President William Ruto has said that he met transport sector leaders in Mombasa last week to address concerns surrounding fuel availability and pricing, defending his administration’s subsidy approach as a necessary corrective measure to past policy failures.
He said the three-hour engagement revisited the 2022 fuel crisis, when long queues, dollar shortages, and panic buying disrupted supply chains.
President Ruto argued that reckless subsidies had previously cost the country over KSh 150 billion without securing fuel stability, warning against repeating historical mistakes.
Current Fuel Stability and Pricing
The President stated that current interventions have ensured stable fuel availability across petrol stations, contrasting the situation with earlier shortages.
He noted that diesel prices, which would otherwise stand at KSh 273, are currently retailing at KSh 232 due to government subsidies amounting to KSh 88 billion in the last two months.
Ruto added that oil marketers acknowledged the situation after reviewing the facts presented during the meeting, with reports indicating they called off a planned strike following the engagement. He maintained that the decision was not coerced but informed by data and sector realities.
He further described a moment of prayer after the meeting, using it to emphasise national unity and faith-driven governance. Ruto said Kenya’s ability to manage economic pressures reflects a combination of prudent policy choices and belief in collective resilience.

Lessons from Past Economic Disruptions
Concluding his remarks, Ruto urged leaders to learn from historical economic disruptions and avoid policy errors that could destabilise essential sectors such as transport and energy.

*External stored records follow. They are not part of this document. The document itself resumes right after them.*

/-! # Stamped commit (19) -/

/-- 19 R365, R368, R369: clk.rd gives the clock of the die in two settled registers, and traps ILL if they are one; clk.wt is complete
when earliest exceeds its time and waits until then; stp.rd leaves the current stamp of a line outstanding as a load of its chunk,
or traps as its operand says.

19 R366, R367: st.stamp and ld.asof trap as their operand says; the operand is a doubleword of the current half of a stamped page,
outside the stamp sector. st.stamp traps CLKWIDE (always with wmax 0), STAMPLOW or ILL as the clock says, and otherwise sends its
version and goes on, parking only while the home slice is full. ld.asof waits until earliest exceeds its stamp, and then leaves
its read outstanding in the chunk that follows. Where the rules leave a point open it holds of the choice the model makes
(assumption 27). -/
def Obligations.ClockReadsAndStampedStores : Prop :=
  (
    (∀ (s u : State) (x y : BitVec 6), Issues false [.g x, .g y] s u →
      (x = y → x ≠ 0 → exec (.clkRd x y) s = .next (u.raise s.cur .ill 0)) ∧
      ((x ≠ y ∨ x = 0) → ∃ t, exec (.clkRd x y) s = .next t ∧ Ran s t
        ((s.me.writeG x (.data (BitVec.ofNat 64 (s.die (dieOf s.cur)).earliest))).writeG y
          (.data (BitVec.ofNat 64 (s.die (dieOf s.cur)).latest))).advance (s.strand s.cur).out)) ∧
    (∀ (s u : State) (x : BitVec 6), MayEnd false false [.g x] s u →
      ((u.me.word x).toNat < (u.die (dieOf s.cur)).earliest →
        ∃ t, exec (.clkWt x) s = .next t ∧ Ran u t u.me.ended (u.strand s.cur).out) ∧
      ((u.die (dieOf s.cur)).earliest ≤ (u.me.word x).toNat → exec (.clkWt x) s = .next (u.waiting (.clock (u.me.word x))))) ∧
    (∀ (s : State) (t : BitVec 64), (s.strand (s.argN 0)).wait = .clock t →
      (t.toNat < (s.die (dieOf (s.argN 0))).earliest →
        exec .clockWaitExpiry s = .next (s.setStrand (s.argN 0) { s.strand (s.argN 0) with wait := .none })) ∧
      ((s.die (dieOf (s.argN 0))).earliest ≤ t.toNat → exec .clockWaitExpiry s = .next s)) ∧
    (∀ (s u : State) (x y : BitVec 6), Issues false [.g y, .g x] s u →
      (∀ cause v, u.stampTarget (u.me.readG y) false false = .error (.trap cause v) →
        exec (.stpRd x y) s = .next (u.raise s.cur cause v)) ∧
      (∀ loc, u.stampTarget (u.me.readG y) false false = .ok loc → StampJoins u (loc / 128 * 128) → ∃ t chunk,
        exec (.stpRd x y) s = .next t ∧ Own s t s.me.advance ((s.strand s.cur).out ++ [
          left s chunk [.g x] (.stamped { line := loc / 128 * 128, off := loc % 128, asof := none, r := x, arrived := none })]) ∧
        StampSent s t (loc / 128 * 128)))) ∧
  (
    (∀ (u : State) (c : Reg) (store word : Bool) (loc : Nat), u.stampTarget c store word = .ok loc →
      checkCap u.me.smode c c.cursor 8 [if store then permST else permLD, permSTAMP] 8 = none ∧ c.cursor % 65536 < 32768 ∧
      (word = true → c.cursor % 128 ≤ 104) ∧
      ∃ va e, u.place (coreOf u.cur) c.cursor = .mapped va ∧ u.transLoad u.cur va = .ok loc e ∧ e.st = true) ∧
    (∀ (s u : State) (x y z : BitVec 6) (d : Die) (t width : Nat), MayEnd false false [.g x, .g y, .g z] s u →
      d = u.die (dieOf s.cur) → t = (u.me.word z).toNat → width = d.latest - d.earliest →
      (∀ cause v, u.stampTarget (u.me.readG y) true true = .error (.trap cause v) →
        exec (.stStamp x y z) s = .next (u.raise s.cur cause v)) ∧
      (∀ loc, u.stampTarget (u.me.readG y) true true = .ok loc →
        (u.me.twmax.toNat % 65536 = 0 ∨ u.me.twmax.toNat % 65536 < width →
          exec (.stStamp x y z) s = .next (u.raise s.cur .clkwide (BitVec.ofNat 64 width))) ∧
        (1 ≤ u.me.twmax.toNat % 65536 → width ≤ u.me.twmax.toNat % 65536 → t < d.latest →
          exec (.stStamp x y z) s = .next (u.raise s.cur .stamplow (BitVec.ofNat 64 d.latest))) ∧
        (1 ≤ u.me.twmax.toNat % 65536 → width ≤ u.me.twmax.toNat % 65536 → d.latest + 2 ^ 32 ≤ t →
          exec (.stStamp x y z) s = .next (u.raise s.cur .ill (u.me.word z))) ∧
        (1 ≤ u.me.twmax.toNat % 65536 → width ≤ u.me.twmax.toNat % 65536 → d.latest ≤ t → t < d.latest + 2 ^ 32 →
          ∃ v, exec (.stStamp x y z) s = .next v ∧
          v.arch s.cur = (if u.sliceHeld (u.real loc) < 32 then u.me.ended else u.me.ended.count 9 (u.free 9).toNat) ∧
          (v.strand s.cur).wait = (if u.sliceHeld (u.real loc) < 32 then .none else .sent u.serial) ∧
          (v.strand s.cur).out = (u.strand s.cur).out ∧ (∀ k, k ≠ s.cur → v.strand k = u.strand k) ∧
          v.msgs = u.msgs ++ [
            { id := u.serial, src := coreOf s.cur, eng := none,
              kind := .version (versionOf (u.real loc) (u.me.word x) t u.bindery.package (dieOf s.cur) s.cur
                (((u.strand s.cur).opened.map Chunk.born).getD u.ticks)) }] ∧
          v.mem = u.mem ∧ v.tags = u.tags ∧ v.dies = u.dies))) ∧
    (∀ (s u : State) (x y z : BitVec 6), MayEnd false false [.g y, .g z, .g x] s u →
      (∀ cause v, u.stampTarget (u.me.readG y) false true = .error (.trap cause v) →
        exec (.ldAsof x y z) s = .next (u.raise s.cur cause v)) ∧
      (∀ loc, u.stampTarget (u.me.readG y) false true = .ok loc →
        ((u.die (dieOf s.cur)).earliest ≤ (u.me.word z).toNat →
          exec (.ldAsof x y z) s = .next (u.waiting (.clock (u.me.word z)))) ∧
        ((u.me.word z).toNat < (u.die (dieOf s.cur)).earliest → StampJoins u (loc / 128 * 128) → ∃ t chunk,
          exec (.ldAsof x y z) s = .next t ∧ Own u t u.me.ended ((u.strand s.cur).out ++ [
            left u chunk [.g x] (.stamped { line := loc / 128 * 128, off := loc % 128, asof := some (u.me.word z), r := x, arrived :=
              none })]) ∧
          StampSent u t (loc / 128 * 128) ∧ ∃ c, (t.strand s.cur).opened = some c ∧ c.redo = true))))

/-- 19 R361, R362: a version is held where its home slice has room; the clock of its storing die releases it; the home applies those
of the smallest key of a line, released and below the horizon, together: the shadow takes the line as it was, and the line their
bytes and the stamp. F0 collects the lowest stamps; the horizon of a die never falls.

19 R363, R367, R369: a read of a stamped line that its die homes takes L when it arrives; it is served when the horizon exceeds L
and every version of the line with a stamp at most L is applied. It answers the stamp, or for ld.asof the word of the version at
its stamp, current or shadow; with neither, the chunk is squashed and STALE is taken, unless it has been squashed already. Where
the rules leave a point open it holds of the choice the model makes (assumptions 27 and 72). -/
def Obligations.VersionsReachLinesThatAreRead : Prop :=
  (
    (∀ (s : State) (m : Msg) (v : Version) (d : Nat), s.msg (s.argN 0) = some m → m.kind = .version v → d = stampHome v.loc →
      (s.die d).fenced = false → (s.die v.die).fenced = false →
      (32 ≤ s.sliceHeld v.loc → exec .stampVersion s = .next s) ∧
      (s.sliceHeld v.loc < 32 → ∃ t, exec .stampVersion s = .next t ∧ (t.die d).versions = (s.die d).versions ++ [v] ∧
        t.msg (s.argN 0) = none ∧ t.mem = s.mem ∧ t.strands = s.strands)) ∧
    (∀ (s : State), ∃ t, exec .stampRelease s = .next t ∧ t.mem = s.mem ∧ t.strands = s.strands ∧
      ∀ d, (t.die d).versions = (s.die d).versions.map (fun v =>
        { v with released := v.released || decide (v.package = s.bindery.package ∧ v.die = s.argN 0 ∧
          v.stamp < (s.die (s.argN 0)).earliest) })) ∧
    (∀ (s : State) (line d : Nat) (g : List Version), line = s.argN 0 → d = stampHome (128 * line) →
      g = smallestKey ((s.die d).versions.filter fun v => lineOf v.loc == line) → g ≠ [] →
      ((∃ v ∈ g, v.released = false ∨ (s.die d).horizon ≤ v.stamp) → exec .versionApply s = .next s) ∧
      ((∀ v ∈ g, v.released = true ∧ v.stamp < (s.die d).horizon) → s.placeBlocked d [line, line + 256] none = false →
        exec .versionApply s = .next (((s.applyVersions line g).onDie d fun x =>
          { x with versions := x.versions.filter fun v => !g.contains v }).squashReaders d [line, line + 256] none))) ∧
    (∀ (s : State) (line : Nat) (v : Version), v.loc / 8 * 8 = v.loc → lineOf v.loc = line → v.loc % 128 ≤ 104 → v.stamp < 2 ^ 64 →
      (∀ j < 128, readByte (s.applyVersions line [v]).mem (128 * line + 0x8000 + j) = readByte s.mem (128 * line + j)) ∧
      readNat (s.applyVersions line [v]).mem v.loc 8 = v.data.toNat ∧
      readNat (s.applyVersions line [v]).mem (128 * line + 112) 8 = v.stamp ∧
      (∀ a, (a < v.loc ∨ v.loc + 8 ≤ a) → (a < 128 * line + 112 ∨ 128 * line + 120 ≤ a) →
        (a < 128 * line + 0x8000 ∨ 128 * line + 0x8080 ≤ a) →
        readByte (s.applyVersions line [v]).mem a = readByte s.mem a)) ∧
    (∀ (s : State) (m : Nat), s.packageMin = some m → ∃ t, exec .horizonCollect s = .next t ∧ t.collected = some m ∧
      (s.bindery.peers = [] → ∀ d ∈ t.dies, d.2.horizonNext = some m) ∧ (s.bindery.peers ≠ [] → t.dies = s.dies)) ∧
    (∀ (s : State) (m : Nat), s.collected = some m → s.bindery.peers ≠ [] → ∃ t, exec .horizonExchange s = .next t ∧
      ∀ d ∈ t.dies, d.2.horizonNext = some (min m (s.argN 0))) ∧
    (∀ (s : State), ∃ t, exec .horizonUpdate s = .next t ∧
      (t.die (s.argN 0)).horizon = max (s.die (s.argN 0)).horizon ((s.die (s.argN 0)).horizonNext.getD 0) ∧
      (∀ k, (s.die k).horizon ≤ (t.die k).horizon) ∧ (t.die (s.argN 0)).horizonNext = none)) ∧
  (
    (∀ (s : State) (o : Out) (q : StampReq) (d : Nat), (s.strand (s.argN 0)).outOf (s.argN 1) = some o → o.src = .stamped q →
      d = dieOf (s.argN 0) → homeDie q.line = some d → s.reachable d q.line = true →
      (q.arrived = none → exec .stampedRead s = .next (s.onSource (s.argN 0) (s.argN 1) fun _ =>
        .stamped { q with arrived := some (s.die d).latest })) ∧
      (∀ l, q.arrived = some l →
        ((s.die d).horizon ≤ l ∨ (∃ v ∈ (s.die d).versions, lineOf v.loc = lineOf q.line ∧ v.stamp ≤ l) →
          exec .stampedRead s = .next s) ∧
        (l < (s.die d).horizon → (∀ v ∈ (s.die d).versions, lineOf v.loc = lineOf q.line → l < v.stamp) →
          (q.asof = none → exec .stampedRead s = .next (s.answer (s.argN 0) (s.argN 1)
            [.g q.r (.data (s.wordAt (q.line + 112)))] Flags.none)) ∧
          (∀ t, q.asof = some t →
            ((s.wordAt (q.line + 112)).toNat ≤ t.toNat → exec .stampedRead s = .next (s.answer (s.argN 0) (s.argN 1)
              [.g q.r (.data (s.wordAt (q.line + q.off)))] Flags.none)) ∧
            (t.toNat < (s.wordAt (q.line + 112)).toNat → (s.wordAt (q.line + 0x8000 + 112)).toNat ≤ t.toNat →
              exec .stampedRead s = .next (s.answer (s.argN 0) (s.argN 1)
                [.g q.r (.data (s.wordAt (q.line + 0x8000 + q.off)))] Flags.none)) ∧
            (t.toNat < (s.wordAt (q.line + 112)).toNat → t.toNat < (s.wordAt (q.line + 0x8000 + 112)).toNat →
              exec .stampedRead s = .next (if o.dead then s.answer (s.argN 0) (s.argN 1) [] Flags.none
                else s.stale (s.argN 0) (s.argN 1) o.chunk t)))))) ∧
    (∀ (s : State) (o : Out) (l : LoadReq) (n : Need) (d : Nat), (s.strand (s.argN 0)).outOf (s.argN 1) = some o → o.src = .load l →
      l.need[s.argN 2]? = some n → n.port = .stamped → s.reachable (dieOf (s.argN 0)) (n.locs.headD 0) = true →
      d = stampHome (s.real (n.locs.headD 0)) →
      (n.arrived = none → exec .stampedRead s = .next (s.onSource (s.argN 0) (s.argN 1) fun _ =>
        .load { l with need := l.need.set (s.argN 2) { n with arrived := some (s.die d).latest } })) ∧
      (∀ x, n.arrived = some x → x < (s.die d).horizon →
        (∀ v ∈ (s.die d).versions, lineOf v.loc = lineOf (s.real (n.locs.headD 0)) → x < v.stamp) →
        exec .stampedRead s = .next (s.readNeed (s.argN 0) (s.argN 1) (s.argN 2)))))

/-- 19 R357, 01 R28: neither end of a die's clock ever falls as reference time passes or as discipline corrects it, the width grows by
at most 2 ns for each millisecond, and does not pass its bound under discipline, and the reference time stays within the pair.
Where the rules leave a point open it holds of the choice the model makes (assumption 2). -/
def Obligations.ClocksHoldTheReferenceTime : Prop :=
  (∀ (d : Die) (now bound e ms grow : Nat), HoldsTime now d → HoldsTime (now + e) (d.pass bound e ms grow) ∧
    d.earliest ≤ (d.pass bound e ms grow).earliest ∧ d.latest ≤ (d.pass bound e ms grow).latest ∧
    (d.pass bound e ms grow).latest - (d.pass bound e ms grow).earliest ≤ d.latest - d.earliest + 2 * ms ∧
    (d.lost = false → d.latest - d.earliest ≤ bound →
      (d.pass bound e ms grow).latest - (d.pass bound e ms grow).earliest ≤ bound)) ∧
  (∀ (s : State), (∀ k, HoldsTime s.now (s.die k)) → ∃ t, exec .clockDiscipline s = .next t ∧ t.now = s.now ∧
    (∀ k, HoldsTime t.now (t.die k) ∧ (s.die k).earliest ≤ (t.die k).earliest ∧ (t.die k).latest = (s.die k).latest) ∧
    (t.die (s.argN 0)).earliest =
      max (s.die (s.argN 0)).earliest (min ((s.die (s.argN 0)).earliest + s.argN 1) s.now) ∧
    ((t.die (s.argN 0)).latest - (t.die (s.argN 0)).earliest ≤ s.widthBound → (t.die (s.argN 0)).lost = false) ∧
    t.mem = s.mem ∧ t.strands = s.strands)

The President also framed the subsidy programme as a targeted intervention aimed at stabilising transport costs, noting its role in cushioning households and preventing inflationary pressure across essential commodities linked to fuel prices.
He emphasized that fiscal discipline remains central to his administration’s energy policy, insisting that future subsidies will continue to be guided by data-driven assessments and economic sustainability considerations.
Away from the immediate policy outcomes, the President used the occasion to reinforce his broader governance message, urging national cohesion and resilience in the face of recurring economic shocks.